When Josephine Butler died in 1906, she was declared by Millicent Fawcett to have been ‘the most distinguished Englishwoman of the nineteenth century’. With impassioned speeches and fiery writing, Butler’s campaigns for women’s rights shook Victorian society to its core and became a force for change that has shaped modern Britain.
As well as campaigning for women’s suffrage and for married women’s property rights she was a tireless advocate of women’s access to higher education and of equality in the workplace. Her greatest achievement was to change social attitudes to women and children forced into prostitution, and to expose the sex-trafficking business – both of which resulted in new, more humane legislation.
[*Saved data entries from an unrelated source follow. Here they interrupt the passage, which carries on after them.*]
/-! ### Edge ports (07_fabric.md R286, R308) -/

/-- An edge port receives the oldest request that has reached it: its generation is checked, and it is queued. -/
def edgeReq (code : Nat) (d : Dev) : Dev :=
  match takeFirst (fun e => e.1 == code) d.fab.edge with
  | none => d
  | some (e, rest) =>
    let p := e.2
    let d := d.modFab fun f => { f with edge := rest }
    let b := bindEntry d (16384 + code) p.src
    if !entryValid b || entryGen b != p.srcGen then
      let d := d.bump (FIELD_INJ_STALE_COUNT (edgeField code))
      let d := d.traceEvent (edgeField code) 6 0x3F 2 (entrySite b) p.word0 7
      d.record 0x05 1 (entrySite b + 16384 * p.src) (p.stale 3) (routerCmd d (codeChannel code) 0x05)
    else if code < 8 then
      d.modPort code fun q => { q with queue := q.queue ++ [{
        site := entrySite b, dest := p.src, destGen := p.srcGen, req := p.par.getD 1 0, part := p.par.getD 2 0
        write := p.par.getD 0 0 == 1, addr := p.par.getD 3 0, lines := p.par.getD 4 0, landAddr := p.addr
        data := p.data, poison := p.poison }] }
    else d

/-! ### Requests at a memory port (R373, R380, R386) -/

def MemPart.lineList (p : MemPart) : List Nat := (List.range p.lines).map fun i => p.addr / 64 + i

/-- A response or an acknowledgement is injected at the router of its tile (R307, R372): the port's own binding table
names the site (DEDUCED, unsafe: notes/assumptions/59.md). -/
def respond (m : Nat) (q : MemPart) (data : List Word) (poison : Bool) (d : Dev) : Dev :=
  let b := bindEntry d (16384 + m) q.dest
  let site := if entryValid b then entrySite b else q.site
  let router := (edgeRouter m (siteX site) (siteY site)).getD 0
  let e := bindEntry d router q.dest
  let p : Packet := { vc := 3, typ := 0xB, dest := q.dest, destGen := q.destGen, src := m, addr := q.landAddr, poison
                      par := [q.req, q.part], data }
  if !entryValid e then routerRecord router 0x0B p.word0 (dropCount router 1 p d)
  else if entryGen e != q.destGen then routerRecord router 0x05 (p.stale 0) (dropCount router 2 p d)
  else d.modFab fun f => { f with net := f.net ++ [{ pkt := { p with destSite := entrySite e }, site := router, port := 0 }] }

/-- A request that touches a line of an earlier one waits for it (R373); a request to a page in retirement waits (R382) (DEDUCED, unsafe: notes/assumptions/98.md). -/
def mayServe (d : Dev) (m k : Nat) (q : MemPart) : Bool :=
  let p := d.port m
  !((p.queue.take k).any fun r => r.lineList.any fun l => q.lineList.contains l) &&
    !(q.lineList.any fun l => p.retiring.contains ((memMap (joinGib d) (64 * l)).2 / 4096))

/-- The port serves request `k` of its queue (R373): `ce` and `ue` are the lines of the part found with a correctable or
an uncorrectable error (DEDUCED, unsafe: notes/assumptions/98.md). -/
def memRequest (m k : Nat) (ce ue : List Nat) (x : ExtMem) (d : Dev) : Dev × List MemWrite :=
  match (d.port m).queue[k]? with
  | none => (d, [])
  | some q =>
    if portFailed d m then
      let d := d.modPort m fun p => { p with queue := p.queue.eraseIdx k }
      let (vs, d) := d.freeN (if q.write then 0 else 16 * q.lines)
      (respond m q (vs.map w32) true d, [])
    else if !mayServe d m k q then (d, [])
    else
      let d := d.modPort m fun p => { p with queue := p.queue.eraseIdx k }
      if q.write then
        (respond m q [] q.poison d,
          .bytes q.addr (wordBytes q.data) :: (if q.poison then q.lineList.map .poison else []))
      else
        let errs : KV Nat := (q.lineList.zipIdx.filterMap fun e =>
          if ue.contains e.2 then some (e.1, 2) else if ce.contains e.2 then some (e.1, 1) else none)
        let (r, d) := linesRead 0 errs x q.lineList d
        (respond m q (leWords r.bytes) r.poison d, r.writes)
But how did the physically frail wife of a schoolmaster become a leading social reformer? In this brief introduction Jane Robinson explores Butler’s fascinating life and describes how her progressive politics, her anger at injustice and her passionate Christianity combined to create a vibrant legacy that lasts to this day.
Jane Robinson is a British social historian specialising in the study of women pioneers. A Fellow of the Royal Geographical Society and an Honorary Senior Associate of Somerville College, Oxford, her recent books include Bluestockings: The Remarkable Story of the First Women to Fight for an Education, A Force to be Reckoned With: A History of the Women’s Institute, In the Family Way: Illegitimacy Between the Great War and the Swinging Sixties, Hearts And Minds: The Untold Story of the Great Pilgrimage and How Women Won the Vote and Ladies Can’t Climb Ladders: The Pioneering Adventures of the First Professional Women.